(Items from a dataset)
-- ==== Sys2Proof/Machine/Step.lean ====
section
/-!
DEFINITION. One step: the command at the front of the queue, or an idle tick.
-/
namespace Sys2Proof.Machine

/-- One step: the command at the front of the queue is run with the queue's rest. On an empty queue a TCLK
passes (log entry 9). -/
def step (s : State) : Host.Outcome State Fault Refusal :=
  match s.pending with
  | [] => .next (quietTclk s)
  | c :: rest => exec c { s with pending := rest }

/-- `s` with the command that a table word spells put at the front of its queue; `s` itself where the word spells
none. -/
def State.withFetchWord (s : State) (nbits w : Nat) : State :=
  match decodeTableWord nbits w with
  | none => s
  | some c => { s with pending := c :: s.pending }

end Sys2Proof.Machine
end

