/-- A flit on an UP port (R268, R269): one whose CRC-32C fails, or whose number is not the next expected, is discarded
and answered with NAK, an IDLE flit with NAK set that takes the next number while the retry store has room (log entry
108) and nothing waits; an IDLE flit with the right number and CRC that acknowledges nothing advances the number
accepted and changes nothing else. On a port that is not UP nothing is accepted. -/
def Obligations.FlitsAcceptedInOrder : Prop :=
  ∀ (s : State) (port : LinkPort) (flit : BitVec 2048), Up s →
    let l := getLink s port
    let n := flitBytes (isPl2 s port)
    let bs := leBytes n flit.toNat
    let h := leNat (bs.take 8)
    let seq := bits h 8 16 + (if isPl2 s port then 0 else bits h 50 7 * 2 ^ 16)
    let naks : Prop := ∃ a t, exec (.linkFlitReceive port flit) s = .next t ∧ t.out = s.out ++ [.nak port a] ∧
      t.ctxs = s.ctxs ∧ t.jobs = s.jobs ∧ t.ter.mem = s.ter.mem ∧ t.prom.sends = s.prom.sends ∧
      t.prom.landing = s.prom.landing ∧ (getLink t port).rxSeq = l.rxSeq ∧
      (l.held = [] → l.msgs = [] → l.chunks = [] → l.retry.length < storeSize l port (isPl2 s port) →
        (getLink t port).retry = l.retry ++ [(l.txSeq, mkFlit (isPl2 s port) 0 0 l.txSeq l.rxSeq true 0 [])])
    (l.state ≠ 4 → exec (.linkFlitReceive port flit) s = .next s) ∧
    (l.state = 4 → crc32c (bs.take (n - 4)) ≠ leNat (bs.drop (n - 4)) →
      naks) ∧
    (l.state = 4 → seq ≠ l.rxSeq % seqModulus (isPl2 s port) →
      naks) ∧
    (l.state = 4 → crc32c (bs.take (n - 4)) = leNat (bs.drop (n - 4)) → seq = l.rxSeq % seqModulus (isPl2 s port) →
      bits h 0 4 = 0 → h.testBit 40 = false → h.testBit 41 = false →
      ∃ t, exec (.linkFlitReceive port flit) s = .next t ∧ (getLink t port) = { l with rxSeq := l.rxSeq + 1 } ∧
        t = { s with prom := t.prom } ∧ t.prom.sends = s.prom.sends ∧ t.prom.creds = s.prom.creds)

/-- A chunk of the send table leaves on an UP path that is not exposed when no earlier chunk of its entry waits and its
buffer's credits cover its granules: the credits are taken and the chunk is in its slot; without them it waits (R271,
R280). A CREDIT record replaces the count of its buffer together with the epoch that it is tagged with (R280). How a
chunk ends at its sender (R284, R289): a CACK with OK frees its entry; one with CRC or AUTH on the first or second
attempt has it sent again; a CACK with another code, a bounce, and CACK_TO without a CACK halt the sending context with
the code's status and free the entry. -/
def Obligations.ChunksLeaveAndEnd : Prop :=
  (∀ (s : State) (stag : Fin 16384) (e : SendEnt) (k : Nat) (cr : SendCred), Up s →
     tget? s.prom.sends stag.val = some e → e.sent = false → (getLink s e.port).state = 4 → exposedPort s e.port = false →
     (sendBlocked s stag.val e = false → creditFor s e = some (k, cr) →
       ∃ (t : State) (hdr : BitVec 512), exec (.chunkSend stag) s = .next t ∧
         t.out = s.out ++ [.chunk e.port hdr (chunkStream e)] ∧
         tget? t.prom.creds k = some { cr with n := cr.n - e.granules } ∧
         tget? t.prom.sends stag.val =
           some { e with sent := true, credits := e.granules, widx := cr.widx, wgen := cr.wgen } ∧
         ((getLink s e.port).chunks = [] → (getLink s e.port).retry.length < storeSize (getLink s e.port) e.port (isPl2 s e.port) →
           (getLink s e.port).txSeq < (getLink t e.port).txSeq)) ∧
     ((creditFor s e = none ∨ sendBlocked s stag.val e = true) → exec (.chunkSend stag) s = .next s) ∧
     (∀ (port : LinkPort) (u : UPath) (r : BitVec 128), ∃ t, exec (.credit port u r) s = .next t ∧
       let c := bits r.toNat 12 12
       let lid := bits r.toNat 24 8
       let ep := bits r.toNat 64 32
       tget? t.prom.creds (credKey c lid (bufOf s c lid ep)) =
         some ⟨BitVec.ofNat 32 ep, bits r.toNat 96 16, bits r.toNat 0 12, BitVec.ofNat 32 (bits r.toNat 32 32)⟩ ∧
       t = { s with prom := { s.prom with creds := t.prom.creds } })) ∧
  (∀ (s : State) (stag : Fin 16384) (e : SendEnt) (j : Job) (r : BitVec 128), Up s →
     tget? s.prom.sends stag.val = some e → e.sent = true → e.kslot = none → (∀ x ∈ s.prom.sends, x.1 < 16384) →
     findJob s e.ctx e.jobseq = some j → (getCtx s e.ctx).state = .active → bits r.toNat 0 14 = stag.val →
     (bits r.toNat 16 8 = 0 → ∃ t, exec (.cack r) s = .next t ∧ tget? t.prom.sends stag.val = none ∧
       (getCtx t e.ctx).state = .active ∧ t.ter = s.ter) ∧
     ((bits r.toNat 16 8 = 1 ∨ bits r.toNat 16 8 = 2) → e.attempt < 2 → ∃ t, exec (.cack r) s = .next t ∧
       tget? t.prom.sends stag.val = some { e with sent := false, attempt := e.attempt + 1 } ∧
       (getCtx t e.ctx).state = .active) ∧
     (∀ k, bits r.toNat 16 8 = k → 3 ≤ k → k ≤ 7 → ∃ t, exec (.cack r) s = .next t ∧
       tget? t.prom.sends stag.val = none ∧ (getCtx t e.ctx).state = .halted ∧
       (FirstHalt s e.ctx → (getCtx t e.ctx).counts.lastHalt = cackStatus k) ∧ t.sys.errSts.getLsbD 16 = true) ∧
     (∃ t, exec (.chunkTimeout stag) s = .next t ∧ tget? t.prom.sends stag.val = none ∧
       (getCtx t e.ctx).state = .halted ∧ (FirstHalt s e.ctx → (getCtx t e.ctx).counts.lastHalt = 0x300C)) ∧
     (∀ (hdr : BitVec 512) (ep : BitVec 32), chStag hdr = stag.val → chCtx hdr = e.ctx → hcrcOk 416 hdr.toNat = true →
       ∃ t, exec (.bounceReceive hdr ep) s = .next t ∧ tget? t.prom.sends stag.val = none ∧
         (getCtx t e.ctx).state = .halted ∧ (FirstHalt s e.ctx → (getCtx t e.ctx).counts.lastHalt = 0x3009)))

**Activity**
What is needed is a word-for-word copy of the records above, from the first line through the line that contains "rest => exec".

**Task result**
-- ==== Sys2Proof/Machine/Step.lean ====
section
/-!
DEFINITION. One step: the command at the front of the queue, or an idle tick.
-/
namespace Sys2Proof.Machine

/-- One step: the command at the front of the queue is run with the queue's rest. On an empty queue a TCLK
passes (log entry 9). -/
def step (s : State) : Host.Outcome State Fault Refusal :=
  match s.pending with
  | [] => .next (quietTclk s)
  | c :: rest => exec c { s with pending := rest }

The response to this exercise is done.